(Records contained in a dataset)
━━━━━━━━━━

/-! `setBound` (R39). -/

@[simp] theorem setBound_cfg (v : Bool) (s : State) : (s.setBound v).cfg = s.cfg := rfl
@[simp] theorem setBound_stream (v : Bool) (s : State) : (s.setBound v).stream = s.stream := rfl
@[simp] theorem setBound_allocAnswers (v : Bool) (s : State) : (s.setBound v).allocAnswers = s.allocAnswers := rfl
@[simp] theorem setBound_allocDraws (v : Bool) (s : State) : (s.setBound v).allocDraws = s.allocDraws := rfl
@[simp] theorem setBound_sendAnswers (v : Bool) (s : State) : (s.setBound v).sendAnswers = s.sendAnswers := rfl
@[simp] theorem setBound_sendDraws (v : Bool) (s : State) : (s.setBound v).sendDraws = s.sendDraws := rfl
@[simp] theorem setBound_cp (v : Bool) (s : State) : (s.setBound v).cp = s.cp := rfl
@[simp] theorem setBound_result (v : Bool) (s : State) : (s.setBound v).result = s.result := rfl
@[simp] theorem setBound_faultCode (v : Bool) (s : State) : (s.setBound v).faultCode = s.faultCode := rfl
@[simp] theorem setBound_faultCp (v : Bool) (s : State) : (s.setBound v).faultCp = s.faultCp := rfl
@[simp] theorem setBound_halted (v : Bool) (s : State) : (s.setBound v).halted = s.halted := rfl
@[simp] theorem setBound_fbAlloc (v : Bool) (s : State) : (s.setBound v).fbAlloc = s.fbAlloc := rfl
@[simp] theorem setBound_fbStatic (v : Bool) (s : State) : (s.setBound v).fbStatic = s.fbStatic := rfl
@[simp] theorem setBound_dynCells (v : Bool) (s : State) : (s.setBound v).dynCells = s.dynCells := rfl
@[simp] theorem setBound_poolCells (v : Bool) (s : State) : (s.setBound v).poolCells = s.poolCells := rfl
@[simp] theorem setBound_bound (v : Bool) (s : State) : (s.setBound v).bound = v := rfl
@[simp] theorem setBound_rot (v : Bool) (s : State) : (s.setBound v).rot = s.rot := rfl
@[simp] theorem setBound_inv (v : Bool) (s : State) : (s.setBound v).inv = s.inv := rfl
@[simp] theorem setBound_ready (v : Bool) (s : State) : (s.setBound v).ready = s.ready := rfl
@[simp] theorem setBound_xferBusy (v : Bool) (s : State) : (s.setBound v).xferBusy = s.xferBusy := rfl
@[simp] theorem setBound_scratch (v : Bool) (s : State) : (s.setBound v).scratch = s.scratch := rfl
@[simp] theorem setBound_log (v : Bool) (s : State) : (s.setBound v).log = s.log := rfl
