-- ==== Sys2Proof/Laws/PerInstr.lean ====
section
/-! SUPPORT. Statements about every instruction as syntax, one lemma for each constructor.

Family `HeaderFindsRow`: an instruction's first word names its own row of the opcode map, its `aux` is legal there, and its packet
has the row's length (R81, R86, R87, R88, R90). -/

namespace Sys2Proof.Laws.HeaderFindsRow

/-- The header word of `i` leads the decoder to `i`'s row, and the packet has that row's length. -/
def Statement (i : Instr) : Prop :=
  ∀ pad, opcodeOf (hiByte (wordOf (opcodeByte i.opcode) i.aux)) = some i.opcode
    ∧ auxLegal (opcodeAux i.opcode) (loByte (wordOf (opcodeByte i.opcode) i.aux)) = true
    ∧ (encodePadded pad i).length = i.words

theorem all (i : Instr) : Statement i := fun pad => by simp [length_encodePadded]

theorem fbInit : Statement (.fbInit) := all _
theorem fbRelease : Statement (.fbRelease) := all _
theorem fbSetPixel (x y c : Word) : Statement (.fbSetPixel x y c) := all _
theorem fbGetPixel (x y : Word) : Statement (.fbGetPixel x y) := all _
theorem fbDrawLine (x0 y0 x1 y1 c : Word) : Statement (.fbDrawLine x0 y0 x1 y1 c) := all _
theorem fbDrawRect (x y w h c : Word) : Statement (.fbDrawRect x y w h c) := all _
theorem fbFillRect (x y w h c : Word) : Statement (.fbFillRect x y w h c) := all _
theorem fbDrawCircle (cx cy r c : Word) : Statement (.fbDrawCircle cx cy r c) := all _
theorem fbFillCircle (cx cy r c : Word) : Statement (.fbFillCircle cx cy r c) := all _
theorem fbDrawChar (x y cpt fg bg : Word) : Statement (.fbDrawChar x y cpt fg bg) := all _
theorem fbDrawCharScaled (x y cpt fg bg : Word) (scale : Byte) : Statement (.fbDrawCharScaled x y cpt fg bg scale) := all _
theorem fbDrawString (x y fg bg : Word) (bytes : List Byte) : Statement (.fbDrawString x y fg bg bytes) := all _
theorem fbDrawStringScaled (x y fg bg : Word) (bytes : List Byte) (scale : Byte) : Statement (.fbDrawStringScaled x y fg bg bytes scale) := all _
theorem fbDrawStringUtf8 (x y fg bg : Word) (bytes : List Byte) : Statement (.fbDrawStringUtf8 x y fg bg bytes) := all _
theorem fbDrawStringUtf8Scaled (x y fg bg : Word) (bytes : List Byte) (scale : Byte) : Statement (.fbDrawStringUtf8Scaled x y fg bg bytes scale) := all _
theorem packRgb565 (r g b : Byte) : Statement (.packRgb565 r g b) := all _
theorem flush : Statement (.flush) := all _
theorem flushRegion (x y w h : Word) : Statement (.flushRegion x y w h) := all _
theorem panelWritePixel (x y c : Word) : Statement (.panelWritePixel x y c) := all _
theorem ctrlInit : Statement (.ctrlInit) := all _
theorem bindFb : Statement (.bindFb) := all _
theorem unbindFb : Statement (.unbindFb) := all _
theorem setRotation (rotation : BitVec 2) : Statement (.setRotation rotation) := all _
theorem setInversion (on : Bool) : Statement (.setInversion on) := all _

end Sys2Proof.Laws.HeaderFindsRow
end

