/-- Settles O21: plots change nothing without a surface, and a string faults at its first malformed sequence only. -/
theorem unallocatedSurfaceIsANoOp : Obligations.UnallocatedSurfaceIsANoOp := by
  intro s ha
  refine ⟨fun i hi => ?_, fun x y => ?_, fun i hi => exec_utf8_unallocated ha hi, fun x y fg bg b bytes scale hlo hhi => ?_⟩
  · have hplain : i.opcode ∈ drawingOpcodes ∧ ¬ (i.opcode = .fbDrawStringUtf8 ∨ i.opcode = .fbDrawStringUtf8Scaled) := by
      revert hi
      cases i.opcode <;> decide
    obtain ⟨hdraw, hutf8⟩ := hplain
    exact exec_drawing_unallocated ha hdraw hutf8
  · exact exec_fbGetPixel (getPixel_unallocated ha ..)
  · exact ⟨congrArg _ (text_continuation hlo hhi ..), congrArg _ (text_continuation hlo hhi ..)⟩

/-- Settles O26: the next state of each of FB_INIT's four cases, and the clear surface of the three that answer 1. -/
theorem fbInitAllocatesAndClears : Obligations.FbInitAllocatesAndClears := by
  intro s
  refine ⟨s.initSurface, rfl, ?_⟩
  intro cells fits
  have hfits : fits ↔ fitsPool s.cfg = true := fitsPool_iff.symm
  have hnofit : ¬ fits → fitsPool s.cfg = false := fun h => Bool.eq_false_iff.mpr (mt hfits.mpr h)
  refine ⟨fun hcase a hlt => ?_, fun ha => ?_, fun ha hfit => ?_, fun ha hno hans => ?_, fun ha hno hans => ?_⟩
  · rw [hfits] at hcase
    exact memRead_initSurface (initSurface_result_eq_one_iff.mpr hcase) hlt
  · rw [initSurface_of_allocated ha]
    obtain ⟨-, hdyn, hpool⟩ := clearSurface_sameButCells s
    exact ⟨rfl, hdyn, hpool, fun a hle => (memRead_clearSurface s a).trans (if_neg (Nat.not_lt.mpr hle))⟩
  · rw [initSurface_of_fits ha (hfits.mp hfit)]
    exact ⟨rfl, fun a hle => (Store.read_clearBelow ..).trans (if_neg (Nat.not_lt.mpr hle))⟩
  · rw [initSurface_of_granted ha (hnofit hno) hans]
    rfl
  · rw [initSurface_of_refused ha (hnofit hno) hans]
    rfl

/-- Settles O28: FB_SET_PIXEL is one plot, and the operands' pixel has one cell. -/
theorem setPixelWritesItsCell : Obligations.SetPixelWritesItsCell := fun _ _ _ c hs =>
  ⟨_, rfl, plot_sameButCells .., fun a =>
    (memRead_plot hs _ _ c a).trans
      (ite_congr (propext (and_congr_right fun _ => cellOf_coord_eq_some)) (fun _ => rfl) fun _ => rfl)⟩

/-- Settles O30: a pixel off the surface has no cell, a plotted cell reads back, a release after a release finds nothing, and
an FB_INIT that answers 1 clears. -/
theorem surfaceLaws : Obligations.SurfaceLaws := by
  refine ⟨fun s x y c hout => ⟨?_, ?_⟩, fun _ x y v hs ha hx hy => ?_, fun _ => ?_, fun _ => ?_⟩
  · exact congrArg _ (plot_outside hout c)
  · exact exec_fbGetPixel (getPixel_outside hout)
  · exact ⟨_, _, rfl, rfl, getPixel_plot hs ha hx hy v⟩
  · exact ⟨_, _, rfl, rfl, rfl, rfl, rfl, rfl⟩
  · exact ⟨_, _, rfl, rfl, fun hres _ hlt => memRead_initSurface hres hlt⟩

/-- Settles O27: the release is the model's `dropStore`. -/
theorem fbReleaseDropsTheStore : Obligations.FbReleaseDropsTheStore := fun _ => rfl

/-- Settles O29: the value read is the model's `getPixel`. -/
theorem getPixelReadsItsCell : Obligations.GetPixelReadsItsCell := fun _ _ _ => rfl
end

section
/-! PROOFS. What the five shape commands leave in every cell: the shape's pixels inside the surface hold the colour, and everything else
is as before (R130, R131, R133 to R135, R137). -/

namespace Sys2Proof.Machine

/-- What a plotted shape leaves in the cell of a pixel inside the surface, when `P` says that the shape has the pixel (R113, R130). -/
theorem memRead_plotAll_pixel {s : State} (hs : s.fb.wf = true) {pixels : List (Int × Int)} (c : Word) {px py : Nat}
    (hx : px < s.cfg.W.val) (hy : py < s.cfg.H.val) {P : Prop} [Decidable P] (hP : ((px : Int), (py : Int)) ∈ pixels ↔ P) :
    (s.plotAll pixels c).memRead (cellAddr s.cfg px py) =
      if s.fbAlloc = true ∧ P then c else s.memRead (cellAddr s.cfg px py) :=
  ((plotAll_painted pixels c hs).cell.1 px py hx hy).trans
    (ite_congr (propext (and_congr_right fun _ => hP)) (fun _ => rfl) fun _ => rfl)

/-- The perimeter of a rectangle, at a pixel of the surface (R133). -/
theorem natCast_mem_rectPixels {x y px py w h : Nat} :
    ((px : Int), (py : Int)) ∈ rectPixels x y w h ↔
      (x ≤ px ∧ px < x + w) ∧ (y ≤ py ∧ py < y + h) ∧ (px = x ∨ px + 1 = x + w ∨ py = y ∨ py + 1 = y + h) := by
  rw [mem_rectPixels]
  omega

theorem mem_rectInside {x y w h px py : Nat} :
    (px, py) ∈ rectInside x y w h ↔ (x ≤ px ∧ px < x + w) ∧ (y ≤ py ∧ py < y + h) := by
  simp only [rectInside, List.mem_flatMap, List.mem_map, List.mem_range, Prod.mk.injEq]
  constructor
  · rintro ⟨j, hj, i, hi, rfl, rfl⟩
    omega
  · rintro ⟨hx, hy⟩
    exact ⟨py - y, by omega, px - x, by omega, by omega, by omega⟩

/-- The pixels of a filled rectangle, as the coordinates a plot takes. -/
def fillPixels (x y w h : Nat) : List (Int × Int) := (rectInside x y w h).map fun p => ((p.1 : Int), (p.2 : Int))

theorem natCast_mem_fillPixels {x y w h px py : Nat} :
    ((px : Int), (py : Int)) ∈ fillPixels x y w h ↔ (x ≤ px ∧ px < x + w) ∧ (y ≤ py ∧ py < y + h) := by
  rw [← mem_rectInside, fillPixels, List.mem_map]
  constructor
  · rintro ⟨⟨i, j⟩, hmem, heq⟩
    obtain ⟨hi, hj⟩ := Prod.mk.inj heq
    rwa [← Int.ofNat.inj hi, ← Int.ofNat.inj hj]
  · exact fun hmem => ⟨_, hmem, rfl⟩

/-- Filling a rectangle that fits is plotting its pixels (R134). -/
theorem fillRect_eq_plotAll {s : State} (ha : s.fbAlloc = true) {x y w h : Nat} (hx : x + w ≤ s.cfg.W.val)
    (hy : y + h ≤ s.cfg.H.val) (c : Word) : s.memFill (s.fillRectCells x y w h) c = s.plotAll (fillPixels x y w h) c := by
  rw [State.fillRectCells, if_neg (by simp [ha]), if_neg (by omega), rectCells_eq_map]
  refine memFill_eq_plotAll ha c _ fun ⟨px, py⟩ hp => ?_
  obtain ⟨hpx, hpy⟩ := mem_rectInside.mp hp
  exact ⟨by omega, by omega⟩

/-- A rectangle that does not fit has no cells to fill (R134). -/
theorem fillRect_rejected {s : State} {x y w h : Nat} (hout : s.cfg.W.val < x + w ∨ s.cfg.H.val < y + h) (c : Word) :
    s.memFill (s.fillRectCells x y w h) c = s := by
  rw [State.fillRectCells, if_pos hout, ite_self, State.memFill, List.foldl_nil]

/-- A number is no larger than one whose square is no smaller. -/
theorem natAbs_le_of_mul_self_le {d : Int} {r : Nat} (h : d * d ≤ (r : Int) * r) : d.natAbs ≤ r :=
  Nat.mul_self_le_mul_self_iff.mp (Int.ofNat_le.mp (by rwa [Int.natAbs_mul_self, Int.natCast_mul]))

theorem int_mul_self_nonneg (d : Int) : 0 ≤ d * d := by
  rw [← Int.natAbs_mul_self]
  exact Int.natCast_nonneg _

/-- The disc (R137): the scan's bounding box holds all of it. -/
theorem mem_diskPixels {cx cy px py : Int} {r : Nat} :
    (px, py) ∈ diskPixels cx cy r ↔ (px - cx) * (px - cx) + (py - cy) * (py - cy) ≤ (r : Int) * r := by
  simp only [diskPixels, List.mem_flatMap, List.mem_map, List.mem_filter, mem_diskOffsets, decide_eq_true_eq, Prod.mk.injEq]
  constructor
  · rintro ⟨dy, -, dx, ⟨-, hin⟩, rfl, rfl⟩
    rwa [show cx + dx - cx = dx by omega, show cy + dy - cy = dy by omega]
  · intro hin
    have hx := natAbs_le_of_mul_self_le (Int.le_trans (Int.le_add_of_nonneg_right (int_mul_self_nonneg (py - cy))) hin)
    have hy := natAbs_le_of_mul_self_le (Int.le_trans (Int.le_add_of_nonneg_left (int_mul_self_nonneg (px - cx))) hin)
    exact ⟨py - cy, by omega, px - cx, ⟨by omega, hin⟩, by omega, by omega⟩

end Sys2Proof.Machine

open Sys2Proof Sys2Proof.Machine

/-- Settles O31: both commands plot their shape's list of pixels. -/
theorem lineAndCirclePaintTheirPixels : Obligations.LineAndCirclePaintTheirPixels := fun _ hs =>
  ⟨fun _ _ _ _ c => ⟨_, rfl, plotAll_sameButCells .., plotAll_painted _ c hs⟩,
    fun _ _ _ c => ⟨_, rfl, plotAll_sameButCells .., plotAll_painted _ c hs⟩⟩

/-- Settles O34: the command plots the perimeter's pixels. -/
theorem drawRectPaintsThePerimeter : Obligations.DrawRectPaintsThePerimeter := fun _ _ _ _ _ c hs =>
  ⟨_, rfl, plotAll_sameButCells .., fun _ _ hx hy => memRead_plotAll_pixel hs c hx hy natCast_mem_rectPixels,
    (plotAll_painted _ c hs).cell.2⟩

/-- Settles O35: a rectangle that fits is plotted whole, and any other has no cells to fill. -/
theorem fillRectIsAllOrNothing : Obligations.FillRectIsAllOrNothing := by
  refine fun s x y w h c hs => ⟨?_, fun ha hx hy => ⟨_, rfl, memFill_sameButCells .., ?_⟩⟩
  · rintro (ha | hout)
    · exact congrArg _ (fillRect_unallocated ha ..)
    · exact congrArg _ (fillRect_rejected hout c)
  · rw [fillRect_eq_plotAll ha hx hy]
    refine ⟨fun px py hpx hpy => ?_, (plotAll_painted _ c hs).cell.2⟩
    exact (memRead_plotAll_pixel hs c hpx hpy natCast_mem_fillPixels).trans
      (ite_congr (propext (and_iff_right ha)) (fun _ => rfl) fun _ => rfl)

/-- Settles O37: the command plots the disc's pixels. -/
theorem fillCirclePaintsTheDisc : Obligations.FillCirclePaintsTheDisc := fun _ _ _ _ c hs =>
  ⟨_, rfl, plotAll_sameButCells .., fun _ _ hx hy => memRead_plotAll_pixel hs c hx hy mem_diskPixels,
    (plotAll_painted _ c hs).cell.2⟩
end

section
/-! PROOFS. The laws of a line's pixels. R131's loop has a closed form, `lineRise`: the minor coordinate's steps after each turn. The laws
hold of a line that R131 walks as it is given, and its two exchanges carry them to every line (R131, R132). -/

namespace Sys2Proof.Machine

/-! The loop of R131. -/

/-- How often the minor coordinate has stepped after `k` turns of R131's loop from `err`. -/
def lineRise (da db err : Int) (k : Nat) : Int := -((err - k * db) / da)

theorem lineRise_zero {da err : Int} (db : Int) (h0 : 0 ≤ err) (h1 : err < da) : lineRise da db err 0 = 0 := by
  simp [lineRise, Int.ediv_eq_zero_of_lt h0 h1]

theorem lineRise_succ (da db err : Int) (k : Nat) : lineRise da db err (k + 1) = lineRise da db (err - db) k := by
  rw [lineRise, lineRise, show err - ((k + 1 : Nat) : Int) * db = err - db - k * db by grind]

theorem lineRise_add_major {da : Int} (db err : Int) (k : Nat) (hda : 0 < da) :
    lineRise da db (err + da) k = lineRise da db err k - 1 := by
  unfold lineRise
  rw [show err + da - k * db = err - k * db + da by omega, Int.add_ediv_of_dvd_right (Int.dvd_refl da),
    Int.ediv_self (Int.ne_of_gt hda)]
  omega

/-- R131's loop in closed form: while `err` is in range, turn `k` plots the minor coordinate after `lineRise` steps. -/
theorem lineWalk_eq_map {da db : Int} (bstep : Int) (hdb0 : 0 ≤ db) (hdb : db ≤ da) (n : Nat) (a b : Int) {err : Int}
    (h0 : 0 ≤ err) (h1 : err < da) :
    lineWalk da db bstep n a b err = (List.range n).map fun k : Nat => (a + k, b + bstep * lineRise da db err k) := by
  induction n generalizing a b err with
  | zero => rfl
  | succ n ih =>
    have hrest : ∀ {b' err' : Int}, 0 ≤ err' → err' < da →
        (∀ k, b' + bstep * lineRise da db err' k = b + bstep * lineRise da db err (k + 1)) →
        lineWalk da db bstep n (a + 1) b' err'
          = (List.range n).map fun k : Nat => (a + (k + 1 : Nat), b + bstep * lineRise da db err (k + 1)) := by
      intro b' err' h0' h1' hrise
      rw [ih _ _ h0' h1']
      exact List.map_congr_left fun k _ => Prod.ext (show a + 1 + (k : Int) = a + (k + 1 : Nat) by omega) (hrise k)
    rw [lineWalk, List.range_succ_eq_map, List.map_cons, List.map_map]
    refine List.cons_eq_cons.mpr ⟨by simp [lineRise_zero db h0 h1], ?_⟩
    split
    case isTrue hneg =>
      refine hrest (by omega) (by omega) fun k => ?_
      rw [lineRise_succ, lineRise_add_major db _ k (by omega)]
      grind
    case isFalse hpos => exact hrest (by omega) (by omega) fun k => by rw [lineRise_succ]

/-- The error that R131's loop starts from is in range: it calls for no step yet. -/
theorem half_ediv_self {da : Int} (hda : 0 ≤ da) : da / 2 / da = 0 := by
  rcases Int.lt_or_eq_of_le hda with hda | rfl
  · exact Int.ediv_eq_zero_of_lt (by omega) (by omega)
  · rfl

section
variable {da db : Int} (hdb0 : 0 ≤ db) (hdb : db ≤ da) (k : Nat)
include hdb0 hdb

/-- After as many turns as the major extent, the minor coordinate has gone the whole minor extent. -/
theorem lineRise_end : lineRise da db (da / 2) da.toNat = db := by
  unfold lineRise
  rcases Int.lt_or_eq_of_le (Int.le_trans hdb0 hdb) with hda | rfl
  · rw [Int.toNat_of_nonneg (by omega), Int.sub_mul_ediv_left _ _ (by omega), half_ediv_self (by omega)]
    omega
  · rw [Int.ediv_zero]
    omega

/-- Each turn steps the minor coordinate at most once. -/
theorem lineRise_step (err : Int) :
    lineRise da db err k ≤ lineRise da db err (k + 1) ∧ lineRise da db err (k + 1) ≤ lineRise da db err k + 1 := by
  rcases Int.lt_or_eq_of_le (Int.le_trans hdb0 hdb) with hda | rfl
  case inr => simp [lineRise]
  have hlast : lineRise da db (err - da) k = lineRise da db err k + 1 := by
    have h := lineRise_add_major db (err - da) k hda
    rw [Int.sub_add_cancel] at h
    omega
  rw [lineRise_succ, ← hlast]
  constructor <;> exact Int.neg_le_neg (Int.ediv_le_ediv hda (by omega))

/-- The rise after `k` turns is within one half of the true line's, `k * db / da`. -/
theorem lineRise_near : 2 * (lineRise da db (da / 2) k * da - k * db).natAbs ≤ da := by
  rcases Int.lt_or_eq_of_le (Int.le_trans hdb0 hdb) with hda | rfl
  case inr =>
    obtain rfl : db = 0 := by omega
    simp
  have hdiv := Int.emod_add_mul_ediv (da / 2 - k * db) da
  have hlo := Int.emod_nonneg (da / 2 - k * db) (Int.ne_of_gt hda)
  have hhi := Int.emod_lt_of_pos (da / 2 - k * db) hda
  rw [lineRise, Int.neg_mul, Int.mul_comm _ da]
  omega

end

/-- `bstep` (R131). -/
def lineDir (b0 b1 : Int) : Int := if b0 < b1 then 1 else -1

theorem natAbs_lineDir (b0 b1 : Int) : (lineDir b0 b1).natAbs = 1 := by
  unfold lineDir
  split <;> rfl

theorem lineDir_mul_natAbs (b0 b1 : Int) : lineDir b0 b1 * (b1 - b0).natAbs = b1 - b0 := by
  unfold lineDir
  split <;> omega

/-- Pixel `k` of a line that is walked along x from `(x0, y0)`. -/
def linePoint (x0 y0 x1 y1 : Int) (k : Nat) : Int × Int :=
  (x0 + k, y0 + lineDir y0 y1 * lineRise (x1 - x0) (y1 - y0).natAbs ((x1 - x0) / 2) k)

/-- The line is walked along x from its first endpoint: R131 exchanges nothing. -/
structure LineGentle (x0 y0 x1 y1 : Int) : Prop where
  minor_le : ((y1 - y0).natAbs : Int) ≤ x1 - x0

section
variable {x0 y0 x1 y1 : Int} (h : LineGentle x0 y0 x1 y1)
include h

theorem LineGentle.major_nonneg : 0 ≤ x1 - x0 := Int.le_trans (Int.natCast_nonneg _) h.minor_le

theorem LineGentle.not_steep : lineSteep x0 y0 x1 y1 = false := by
  have hle := h.minor_le
  exact decide_eq_false (by omega)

━━━━━━━━━━

* [What is expected]: Taking the entries above, print exactly the lines starting at the line with "finds nothing, and" and ending at the line with "rfl, rfl, rfl⟩", both included.

* [Answer for the task]:
/-- Settles O30: a pixel off the surface has no cell, a plotted cell reads back, a release after a release finds nothing, and
an FB_INIT that answers 1 clears. -/
theorem surfaceLaws : Obligations.SurfaceLaws := by
  refine ⟨fun s x y c hout => ⟨?_, ?_⟩, fun _ x y v hs ha hx hy => ?_, fun _ => ?_, fun _ => ?_⟩
  · exact congrArg _ (plot_outside hout c)
  · exact exec_fbGetPixel (getPixel_outside hout)
  · exact ⟨_, _, rfl, rfl, getPixel_plot hs ha hx hy v⟩
  · exact ⟨_, _, rfl, rfl, rfl, rfl, rfl, rfl⟩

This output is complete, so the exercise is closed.